What is presented is an otherworldly version of female life in the wild, freed from the limits of patriarchal power. Boys are present only as victims – being tortured by nudity or overpowered by a “two-headed monster”. Otherwise, the world is female and made up of pagan, primal and prosaic activities – girls carrying home deer carcasses, swimming in green lakes, curled up together in makeshift tents, playing, camping, burning, eating, lounging, climbing, dancing, exploring. In one, two figures “make happy” in an abandoned car, in another they eat ketchup sandwiches, in another they emerge like dungaree-clad conquerors from under a bridge. The titles add to the atmosphere – The Sirens clamber up a roadside bank, The Guardian Angel sits on a scrubby bank by a motorway, Blood Sisters lie entangled under a tarpaulin. 

But while myth and legend are woven into the pictures, so too are grit and ugliness. A cluster of teenagers are “shipwrecked” in a burnt-out car; one climbs a blossom-soaked tree framed by a motorway and a looming industrial coastline; the girl in flight from a forest fire streaming smoke might genuinely be in peril. We understand these pictures are part invention, but the truths pile up – not least in the clothes. The ubiquitous hoodies, tank tops, baggy jeans, combat trousers, oversized shirts are too familiar to be a costume. These girls are not creations, they are creating versions of themselves, or even idealised versions of Kurland’s own girlhood.

She says, “I was interested in girls because of their potential becoming. I wanted to warn them away from adulthood, and retroactively to correct what I hadn’t been able to fix for myself – becoming complicit economically, culturally and politically.”

20 years on, an exhibition at Mitchell-Innes & Nash is the first presentation of the artist’s complete first printing of the Girl Pictures. Politically and personally, they continue to resonate. Right now women have been forced into the streets to campaign for protection of their bodies and rights, and this spirit aligns with Kurland’s adventuring runaways. “It’s necessary to look at this work in the context of our current political situation, where human rights are under constant attack. The girls in my photographs have been marching for 20 years to build a world that is possible to live in.”

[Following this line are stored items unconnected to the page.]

-- ==== Sys2Proof/Machine/Place.lean ====
section
/-! DEFINITION. A device in full service with one context, one launch of one index on core 0, and one instruction at its PC: what must be in place
for the next step to issue that instruction (DESIGN CHOICE, log 25). -/

namespace Sys2Proof.Machine

/-- Where the instruction lies: its virtual and its physical address, and the page table of level 4; the others follow it. -/
def placeVa : Nat := 0x10000
def placePa : Nat := 0x20000
def placeRoot : Nat := 0x10000

/-- The tables that map the page of the instruction, with instruction fetch and writing permitted. -/
def placeTables (m : List Host.Cell) : List Host.Cell :=
  let put := fun (m : List Host.Cell) (a e : Nat) => memPuts m a (toBytes 8 e)
  put (put (put (put m placeRoot (1 + 0x11000)) 0x11000 (1 + 0x12000)) 0x12000 (1 + 0x13000)) (0x13000 + 8 * 16) (leafBits placePa true true false 0)

/-- A kernel with one GN role, a team of 64 indices, and every accumulator slot. -/
def placeKernel : Kernel := ⟨0x1000, 1, 64, 0, 255, 4096, 0, placeVa, [⟨.gn, 64, 0, 1, 0⟩], []⟩

/-- The context, the launch of one index, its team and its strand. -/
def placeCtx : Ctx :=
  { num := 1, valid := true, priv := false, gmig := false, gprof := false, part := 0, prio := 1, gobs := false, pasid := 0, root := placeRoot, keytab := 0x14000, keyn := 0
    tasknm1 := 255, slice := 2000, tasktab := 0x18000, queuetab := 0x15000, backing := 0x16000, faultq := 0x100000, launchCtr := 1, launched := true, faultN := 0
    consumed := 0, waiting := [], hqs := [], backed := [], hostPages := [], held := false, sliceFrom := 0, prioAt := 1, sliceAt := 2000, members := [], unusable := [], images := []
    vaNext := 0x700000000000 }
def placeLaunch (lk seq : Nat) : Launch :=
  { lk := lk, id := 1, ctx := 1, utag := 0, nocompl := true, queue := 0, grid := 1, hintBase := 0, hintStr := 0, presets := [], kernel := placeKernel
    features := 0x04FF, numver := 1, src := .ecall, recAddr := 0, spill := 0, seed := 0, begun := true, killed := false, status := 0, tstart := 0, faults := 0
    beginSeq := seq, gprof := false, gmig := false, acq := [], complete := false, tend := 0, moving := none, slots := none, poolBytes := 0, account := ⟨0, [0, 0, 0, 0, 0]⟩ }
def placeTeam (lk : Nat) : Team :=
  { lk := lk, num := 0, kernel := placeKernel, core := 0, sheafPart := [0], lanes := [64], accSlots := List.range 8, held := 4096, scratch := [], full := [], scratchPois := [], dirtyBlocks := []
    layout := List.replicate 32 0, tiles := List.replicate 8 Tile.clear, cmps := noCmps, barParity := List.replicate 32 false, slot := 0, charge := 0, adv := 0
    preempt := false, reqAt := 0, fenced := [], moulting := none, stopMask := none, saved := false, tileSaved := 0, gen := 0, stampBase := 0, savedAt := 0, record := 0, recordRoom := 0, recordLost := false, recordSids := [], wsave := [], wsavePois := [], wsaveLog := []
    placed := true, ended := false }
def placeStrand (lk sid : Nat) : Strand := newStrand sid lk (some 0) .gn placeVa 0 1 0 0 0 []

/-- The device with the bytes of an instruction at the PC of the strand that issues next. -/
def placeInstruction (s : State) (bytes : List Byte) : State :=
  let lk := s.nextId
  { s with
    agenda := [], sched := [(0, 0, 0)], issuePhase := true, cur := none, nextId := s.nextId + 2, badAddr := none
    strands := [placeStrand lk (lk + 1)], teams := [placeTeam lk], launches := [placeLaunch lk s.drainSeq]
    cores := [{ Core.fresh 0 with ctx := some 1 }], ctxs := [placeCtx], mem := memPuts (placeTables s.mem) placePa bytes, sec := { s.sec with boot := .full } }

end Sys2Proof.Machine
end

For Kurland, she returns to her images as a newly stationary artist. Her green van was totalled a few years ago, effectively ending her life on the road. She has begun to explore her roots, while putting down new ones of her own. “In many ways, my road trips were about putting as much distance between me and myself as I could, about going as far away as my car could take me. I decided to go back to see what I was running from.”

As for the girls themselves – “None of them live in girl collectives as I imagined. But dreams make way for other dreams. I like to think that no matter what, they sometimes look at the pictures and remember, however briefly, that they were once free.”

Justine Kurland: Girl Pictures, 1997-2002 runs until June 29, 2018 at Mitchell-Innes & Nash.